[Data excerpts]
-- ==== Sys2Proof/Machine/Ether.lean ====
section
/-!
DEFINITION. Machine/Ether.lean: the Ethernet ports: modes and MACs (R428 to R430), statistics (R445), received and sent pause
(R436 to R439), Low Power Idle (R440, R441) and timestamps (R443, R444).
-/

namespace Sys2Proof.Machine

/-! ### MACs -/

/-- Mode in force at the port of a MAC (R430). -/
def State.modeOf (s : State) (m : Nat) : Nat := (s.eports.getD (m / 4) EthPort.cold).mode

/-- Whether a mode uses a sub-port (Table ETH-1). -/
def modeHas (mode sub : Nat) : Bool :=
  match mode with
  | 1 => sub == 0 | 2 => sub < 2 | 3 => sub < 4 | 4 => sub == 0 | _ => false

/-- Whether a MAC exists: its port's mode uses the sub-port and its bench is in service. -/
def State.hasMac (s : State) (m : Nat) : Bool :=
  m < 32 && modeHas (s.modeOf m) (subOf m) && (s.benchAt (prtOf m)).inService

/-- Rate of a MAC in Gb/s. -/
def State.macRate (s : State) (m : Nat) : Nat :=
  match s.modeOf m with | 1 => 400 | 2 => 200 | _ => 100

/-- Whether a MAC's link is up. -/
def State.linkUp (s : State) (m : Nat) : Bool := m < 32 && hasBit (s.rd (F.PRT_STAT_LINK (prtOf m))) (subOf m)

def State.mac (s : State) (m : Nat) : Mac := s.macs.getD m Mac.cold
def State.updMac (s : State) (m : Nat) (f : Mac → Mac) : State := { s with macs := s.macs.modify m f }
def State.updEth (s : State) (n : Nat) (f : EthPort → EthPort) : State := { s with eports := s.eports.modify n f }

/-- Take up the configured mode of a port at a load of its bench (R428, R430): an undefined one counts as 0 and is reported. -/
def State.loadMode (s : State) (b : Nat) : State :=
  let v := s.rd (F.PRT_MODE_MODE b)
  let s := s.updEth (b - 8) fun e => { e with mode := if v < 5 then v else 0 }
  if v < 5 then s else s.raise b 4 ERROR 1 v

/-- Lanes of a MAC in a mode, and their signalling rate in units of 3.125 Mb/s (Table ETH-1). -/
def modeLanes (mode sub : Nat) : List Nat :=
  match mode with
  | 1 => [0, 1, 2, 3] | 2 => [2 * sub, 2 * sub + 1] | 3 => [sub] | 4 => [0, 1, 2, 3] | _ => []
def modeLaneRate (mode : Nat) : Nat := if mode = 4 then 8250 else if mode = 0 || 4 < mode then 0 else 34000

/-- Data and total symbols of the FEC codewords of a MAC: RS(544,514), RS(528,514) in mode 4 while FEC_NRZ is 1, none while it is 0. -/
def State.macFec (s : State) (m : Nat) : Option (Nat × Nat) :=
  match s.modeOf m with
  | 4 => if s.isSet (F.PRT_MODE_FEC_NRZ (prtOf m)) then some (528, 514) else none
  | 0 => none
  | _ => some (544, 514)

/-- A medium of Table ETH-1. -/
inductive Medium802 where
  | cr | kr | c2m
deriving DecidableEq, Repr

/-- Medium of a MAC, by MEDIA; mode 4 has no C2M in Table ETH-1 (log entry 155). -/
def State.macMedium (s : State) (m : Nat) : Medium802 :=
  match s.rd (F.PRT_MODE_MEDIA (prtOf m)) with | 0 => .cr | 1 => .kr | _ => .c2m

/-- The technology a MAC runs, which is the only one it advertises (R429): rate in Gb/s, medium, lanes; none where the mode has none. -/
def State.technology (s : State) (m : Nat) : Option (Nat × Medium802 × Nat) :=
  if s.hasMac m then some (s.macRate m, s.macMedium m, (modeLanes (s.modeOf m) (subOf m)).length) else none

/-! ### Statistics (R445) -/

/-- A statistic of a MAC. -/
def State.stat (s : State) (m i : Nat) : Nat :=
  match s.prtStat.find? fun p => p.1 == 16 * m + i with
  | some p => p.2
  | none => 0

/-- Set a statistic; a count of 0 is not listed. -/
def State.setStat (s : State) (m i v : Nat) : State :=
  let rest := s.prtStat.filter fun p => p.1 != 16 * m + i
  { s with prtStat := if v % 2 ^ 64 = 0 then rest else (16 * m + i, v % 2 ^ 64) :: rest }

/-- Count in a statistic of a MAC. -/
def State.addStat (s : State) (m i n : Nat) : State := s.setStat m i (s.stat m i + n)

/-- Add the whole microseconds of transmit LPI so far (Table ETH-3, i = 14); the rest stays to be counted. -/
def State.lpiAccrue (s : State) (m : Nat) : State :=
  match (s.mac m).lpi with
  | none => s
  | some t =>
    let us := (s.now - t) / usU 1
    (s.addStat m 14 us).updMac m fun x => { x with lpi := some (t + usU us) }

/-- A read of a statistic on a path (R445, R609): a read of _LO returns the low half, latches the high half for the path and
clears the count for every path; a read of _HI returns the latched half. A sub-port without a MAC reads 0. -/
def State.statRead (s : State) (path m i : Nat) (hi : Bool) : State × Nat :=
  let key := (prtOf m) * 0x100000 + 0x1404 + 0x100 * subOf m + 8 * i
  if !s.hasMac m then (s, 0)
  else if hi then (s, s.latched path key)
  else
    let s := s.lpiAccrue m
    let v := s.stat m i
    ((s.latch path key (v / 2 ^ 32)).setStat m i 0, v % 2 ^ 32)

/-- PRT_STAT_READ (R445). -/
def execPrtStatRead (path port sub i : Nat) (hi : Bool) (s : State) : Host.Outcome State Fault Refusal :=
  .next <|
    if !(port < 8 && sub < 4 && i < 16) then s
    else if s.reloading (8 + port) then s.holdAccess (.read path ((8 + port) * 0x100000 + 0x1400 + 0x100 * sub + 8 * i + 4 * bit hi))
    else let (s, v) := s.statRead path (4 * port + sub) i hi; s.send (.value v)

/-! ### Received pause (R436, R437, R439) -/

/-- The pause class of a frame's class: 8 in mode 1, where all classes are one. -/
def State.flowClass (s : State) (m c : Nat) : Nat := if s.fcMode m = 1 then 8 else c

/-- Quanta as a time in units: 512 bit times each at the MAC's rate. -/
def State.quantaTime (s : State) (m q : Nat) : Nat := q * 2048 / s.macRate m

/-- Whether received pause stops a class. -/
def State.stopped (s : State) (m c : Nat) : Bool :=
  (s.mac m).stops.any fun p => p.cls == s.flowClass m c && s.now < p.until_

/-- A received pause of a class: quanta 0 releases it, others replace the remaining time; ignored under the watchdog. -/
def State.takePause (s : State) (m c q : Nat) : State :=
  if (s.mac m).ignore.any fun p => p.1 == c then s else
  let old := (s.mac m).stops.find? fun p => p.cls == c && s.now < p.until_
  s.updMac m fun x =>
    let rest := x.stops.filter fun p => p.cls != c
    if q % 65536 = 0 then { x with stops := rest }
    else
      let p : PauseStop := {
        cls := c, since := (old.map fun o => o.since).getD s.now, until_ := s.now + s.quantaTime m (q % 65536) }
      { x with stops := p :: rest }

/-- PAUSE_FRAME (R436, R437). -/
def execPauseFrame (mac quanta : Nat) (s : State) : Host.Outcome State Fault Refusal :=
  .next <|
    if !s.linkUp mac then s else
    let s := s.addStat mac 6 1
    if s.fcMode mac = 1 then s.takePause mac 8 quanta else s

/-- PFC_FRAME (R436, R437): the classes whose enable bit the frame carries, each with its quanta. -/
def execPfcFrame (mac : Nat) (quanta : List (Nat × Nat)) (s : State) : Host.Outcome State Fault Refusal :=
  .next <|
    if !s.linkUp mac then s else
    let s := s.addStat mac 6 1
    if s.fcMode mac = 2 then
      quanta.foldl (fun s q =>
        if q.1 < 8 && hasBit (s.rd (F.PRT_MACCFG_PFC_EN (prtOf mac) (subOf mac))) q.1 then s.takePause mac q.1 q.2 else s) s
    else s

/-- PAUSE_TIME_EXPIRY (R437). -/
def execPauseTimeExpiry (mac cls : Nat) (s : State) : Host.Outcome State Fault Refusal :=
  .next (s.updMac mac fun x => { x with stops := x.stops.filter fun p => !(p.cls == cls && s.due p.until_) })

/-- Since when a class has been stopped long enough to be stuck (R439). -/
def State.stuck (s : State) (m c : Nat) : Bool :=
  s.isSet (F.PRT_PFC_WD_WD_EN (prtOf m)) &&
    (s.mac m).stops.any fun p =>
      p.cls == c && p.since + msU (s.rd (F.PRT_PFC_WD_WD_DETECT_MS (prtOf m))) ≤ min s.now p.until_

/-- Event data of a MAC and class (Table ETH-10, local 7). -/
def macClass (m c : Nat) : Nat := m + (if c < 8 then c else 0) * 256

/-- PFC_WATCHDOG_RESTORE (R439). -/
def execPfcWatchdogRestore (mac cls : Nat) (s : State) : Host.Outcome State Fault Refusal :=
  .next <|
    if (s.mac mac).ignore.any fun p => p.1 == cls && s.due p.2 then
      (s.updMac mac fun x => { x with ignore := x.ignore.filter fun p => p.1 != cls }).raise (prtOf mac) 8 INFO 5 (macClass mac cls)
    else s

/-! ### Low Power Idle (R440, R441) -/

/-- Transmit wake time in force: the 802.3 default of the PHY until an exchange completes (R441). -/
def State.twTx (s : State) (m : Nat) : Nat := (s.mac m).tw.getD (Config.keyed .unstated [441, 0])

/-- Leave transmit LPI, for a frame to be sent; a wake time agreed meanwhile takes effect, and the frame goes after it (R440, R441). -/
def State.leaveLpi (s : State) (m : Nat) : State :=
  match (s.mac m).lpi with
  | none => s
  | some _ =>
    let s := s.lpiAccrue m
    let s := s.updMac m fun x => { x with lpi := none, tw := if x.twNext.isSome then x.twNext else x.tw, twNext := none }
    let s := s.updMac m fun x => { x with wake := s.now + usU (s.twTx m) }
    s.wr (F.PRT_STAT_LPI_TX (prtOf m)) 0

/-- LLDP_EEE_TLV (R441): Tw_tx becomes the larger of the partner's receive wake time and the 802.3 minimum. -/
def execLldpEeeTlv (mac rxTw : Nat) (s : State) : Host.Outcome State Fault Refusal :=
  .next <|
    if !s.linkUp mac then s else
    let s := s.send (.lldpWake mac (s.rd (F.PRT_LPI_LPI_RX_TW (prtOf mac))))
    let tw := max rxTw (Config.keyed .unstated [441, 1])
    let cur := (s.mac mac).twNext.getD (s.twTx mac)
    if tw = cur then s.updMac mac fun x => if x.twNext.isNone then { x with tw := some tw } else x
    else (s.updMac mac fun x => { x with twNext := some tw }).raise (prtOf mac) 10 INFO 7 (mac + 65536 * (tw % 65536))

/-! ### Sending pause (R438) -/

/-- Send a pause or PFC frame; it wakes the link like any other (R440), and its wake time is left out (log entry 156). -/
def State.sendPause (s : State) (m c q : Nat) : State :=
  if !s.linkUp m then s else
  (((s.leaveLpi m).updMac m fun x => { x with idleSince := s.now }).addStat m 9 1).send (.pause m c q)

def State.txQuanta (s : State) (m : Nat) : Nat := s.rd (F.PRT_FCTX_TX_QUANTA (prtOf m) (subOf m))

/-- Bring what the port sends in line with the classes SWC asks to pause (R438, R462): a new one is sent at once, one no
longer asked for is released with quanta 0. -/
def State.syncAsks (s : State) (m : Nat) : State :=
  let want : List Nat := if (s.mac m).asked = [] then [] else if s.fcMode m = 1 then [8] else (s.mac m).asked
  let old := (s.mac m).asks
  let s := s.updMac m fun x => { x with asks := x.asks.filter fun a => want.contains a.cls }
  let s := (old.filter fun a => !want.contains a.cls).foldl (fun (s : State) a => s.sendPause m a.cls 0) s
  (want.filter fun c => !old.any fun a => a.cls == c).foldl (fun (s : State) c =>
    (s.updMac m fun x =>
      { x with asks := PauseAsk.mk c s.now s.now false :: x.asks }).sendPause m c (s.txQuanta m)) s

/-- PAUSE_REPEAT_TIMER (R438). -/
def execPauseRepeatTimer (mac cls : Nat) (s : State) : Host.Outcome State Fault Refusal :=
  .next <|
    if (s.mac mac).asks.any fun a => a.cls == cls && !a.capped && s.due (a.sentAt + s.quantaTime mac (s.txQuanta mac) / 2) then
      (s.updMac mac fun x =>
        { x with asks := mapIf (fun a => a.cls == cls) (fun a => { a with sentAt := s.now }) x.asks }).sendPause mac cls (s.txQuanta mac)
    else s

/-- PAUSE_SEND_CAP (R438). -/
def execPauseSendCap (mac cls : Nat) (s : State) : Host.Outcome State Fault Refusal :=
  .next <|
    let cap := msU (s.rd (F.PRT_FCTX_TX_MAX_MS (prtOf mac) (subOf mac)))
    if (s.mac mac).asks.any fun a => a.cls == cls && !a.capped && s.due (a.since + cap) then
      (s.updMac mac fun x =>
        { x with asks := mapIf (fun a => a.cls == cls) (fun a => { a with capped := true }) x.asks }).raise
          (prtOf mac) 9 NOTICE 6 (macClass mac cls)
    else s

/-! ### Timestamps (R443, R444) -/

/-- Local time of a MAC's bench (R37) with a signed adjustment in units. -/
def State.stampAt (s : State) (m adj : Nat) : Int := s.localTime (prtOf m) + signedOf 16 adj

/-- Whether a frame carries a PTP event message (R443). -/
def isPtpEvent (etype : Nat) (ip : Option IpHdr) : Bool :=
  etype == 0x88F7 || (match ip with | some h => h.proto == 17 && h.dport == 319 && !h.later | none => false)

/-- Stamp a transmitted event message (R444): a two-step stamp enters the queue of 64 or is dropped; a one-step message
has the time written in. A one-step message over IPv6 without its two bytes is sent two-step. -/
def State.stampTx (s : State) (m : Nat) (p : PtpTx) : State :=
  let t := s.stampAt m (s.rd (F.PRT_TS_ADJ_TX_ADJ (prtOf m)))
  if p.twoStep || (p.v6 && !p.pad) then
    let e := s.eports.getD (m / 4) EthPort.cold
    if e.stamps.length < 64 then s.updEth (m / 4) fun e => { e with stamps := e.stamps ++ [(m, p.seqId, t.toNat)] }
    else if (match e.stampNotice with | some n => s.due (n + msU 1) | none => true) then
      (s.updEth (m / 4) fun e => { e with stampNotice := some s.now }).raise (prtOf m) 11 NOTICE 8 m
    else s
  else s.send (.ptpOneStep m t)

end Sys2Proof.Machine
end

▶ _Requirement_
Set down the lines of the records exactly, from the first one through the line containing "def State.mac (s", and add nothing else.

▶ _Completed task_
-- ==== Sys2Proof/Machine/Ether.lean ====
section
/-!
DEFINITION. Machine/Ether.lean: the Ethernet ports: modes and MACs (R428 to R430), statistics (R445), received and sent pause
(R436 to R439), Low Power Idle (R440, R441) and timestamps (R443, R444).
-/

namespace Sys2Proof.Machine

/-! ### MACs -/

/-- Mode in force at the port of a MAC (R430). -/
def State.modeOf (s : State) (m : Nat) : Nat := (s.eports.getD (m / 4) EthPort.cold).mode

/-- Whether a mode uses a sub-port (Table ETH-1). -/
def modeHas (mode sub : Nat) : Bool :=
  match mode with
  | 1 => sub == 0 | 2 => sub < 2 | 3 => sub < 4 | 4 => sub == 0 | _ => false

/-- Whether a MAC exists: its port's mode uses the sub-port and its bench is in service. -/
def State.hasMac (s : State) (m : Nat) : Bool :=
  m < 32 && modeHas (s.modeOf m) (subOf m) && (s.benchAt (prtOf m)).inService

/-- Rate of a MAC in Gb/s. -/
def State.macRate (s : State) (m : Nat) : Nat :=
  match s.modeOf m with | 1 => 400 | 2 => 200 | _ => 100

/-- Whether a MAC's link is up. -/
def State.linkUp (s : State) (m : Nat) : Bool := m < 32 && hasBit (s.rd (F.PRT_STAT_LINK (prtOf m))) (subOf m)

def State.mac (s : State) (m : Nat) : Mac := s.macs.getD m Mac.cold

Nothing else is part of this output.